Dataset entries
───
-- ==== Sys2Proof/Machine/Dispatch.lean ====
section
/-! DEFINITION. The dispatch: one arm per command, each one call of its meaning. -/

namespace Sys2Proof.Machine

open Sys2Proof
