-- ==== Sys2Proof/Certificates/Slice0/Obligations.lean ====
section
/-! DEFINITION. The statements for the provers. `s.start` is the device as a command finds it; `Runs i s P` says that the command completes,
leaves the queue alone and leaves a device of which `P` holds. -/

open Sys2Proof Sys2Proof.Machine

/-! ### The machine -/

/-- A step takes the command at the front of the queue and runs it on the state with the queue's rest: the interface of the model, its own choice (notes/assumptions/1.md). -/
def Obligations.StepRunsFront : Prop :=
  ∀ (c : Instr) (rest : List Instr) (s : State), s.pending = c :: rest → step s = exec c { s with pending := rest }

/-- On an empty queue a clock of CK_FAB passes (notes/assumptions/2.md, the model's choice): TIME_NS advances at its rate. -/
def Obligations.IdleClock : Prop :=
  ∀ (s : State), s.pending = [] →
    ∃ t, step s = .next t ∧ t.pending = [] ∧ t.dev.clk = s.dev.clk + 1 ∧ t.dev.time.tns = (s.start.pass 1).time.tns

/-- R14: errors are answered with a status, so no command of the table stops the machine, whatever the state and the operands. -/
def Obligations.StepAlwaysNext : Prop :=
  ∀ (s : State), ∃ t, step s = .next t

/-- R10, R20, R21: an ill-formed command is answered with BADARG and has no effect; a read, and a write of the controlling session, of a register of an object that is not configured are answered with NOTREADY, and of an address without a register with BADARG. -/
def Obligations.NumbersRefused : Prop :=
  ∀ (s : State), s.On →
    (∀ (i : Instr), i.wf = false →
      Runs i s (fun e => e.out.head? = some (.status .badArg)) ∧ Frame i s (fun _ => False) []) ∧
    (∀ (ses addr : Nat) (r : Reg), (tget? s.start.host.sess ses).isSome = true → regAt addr = some r → s.start.present r = false →
      Runs (.loReadLatch ses addr) s (fun e => e.out.head? = some (.word .notReady 0))) ∧
    (∀ (ses addr : Nat) (w : Word) (r : Reg), (tget? s.start.host.sess ses).any (fun x => x.ctl) = true → regAt addr = some r →
      s.start.present r = false → Runs (.regWriteOther ses addr w) s (fun e => e.out.head? = some (.status .notReady))) ∧
    (∀ (ses addr : Nat), (tget? s.start.host.sess ses).isSome = true → regAt addr = none →
      Runs (.loReadLatch ses addr) s (fun e => e.out.head? = some (.word .badArg 0))) ∧
    (∀ (ses addr : Nat) (w : Word), (tget? s.start.host.sess ses).any (fun x => x.ctl) = true → regAt addr = none →
      Runs (.regWriteOther ses addr w) s (fun e => e.out.head? = some (.status .badArg)) ∧
      Frame (.regWriteOther ses addr w) s (fun _ => False) [])

/-- The state after reset meets the invariant that every step keeps. -/
def Obligations.ResetInv : Prop :=
  State.reset.Inv

/-- R520, R608, R609: what every step keeps, whatever command it runs: the register store stays canonical, the Bureau has every event, and outside a transition the power target is the one that the tolerance, the caps and the peer select. -/
def Obligations.StepKeepsInv : Prop :=
  ∀ (s t : State), s.Inv → step s = .next t → t.Inv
───
Return exactly the lines in the records above, beginning with the one that holds "def Obligations.StepKeepsInv : Prop" and ending with the last.

def Obligations.StepKeepsInv : Prop :=
  ∀ (s t : State), s.Inv → step s = .next t → t.Inv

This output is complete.